__TASK TO CARRY OUT__
Copy out each line in the listing below where the word "issuing" appears.

__MATERIAL PROVIDED__

-- ==== Sys2Proof/Machine/Step.lean ====
section
/-! DEFINITION. One step of the machine: the instruction that issues is fetched, decoded and executed; otherwise the event at the
head of the agenda takes place, or the next internal one. -/
namespace Sys2Proof.Machine

/-- What happens next: an instruction that issues, an event of the agenda, or an internal one. -/
def State.act (s : State) : Host.Outcome State Fault Refusal :=
  if s.issuing then
    match s.fetch with
    | .idle => .next { s with issuing := false }
    | .stop s' => .next s'
    | .run s' i => exec i s'
  else
    match s.agenda with
    | e :: es => exec e { s with agenda := es }
    | [] => s.autoStep

/-- One step: what happens next, and what the front end does at once after it (R61, R64). -/
def step (s : State) : Host.Outcome State Fault Refusal :=
  match s.act with
  | .next s' => .next (State.settleFront s s')
  | o => o

/-- The state with an instruction stored where the next step fetches. -/
def State.withFetchWord (s : State) (nbits w : Nat) : State := s.placed nbits w

end Sys2Proof.Machine
end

__EXERCISE ANSWER__
  if s.issuing then
    | .idle => .next { s with issuing := false }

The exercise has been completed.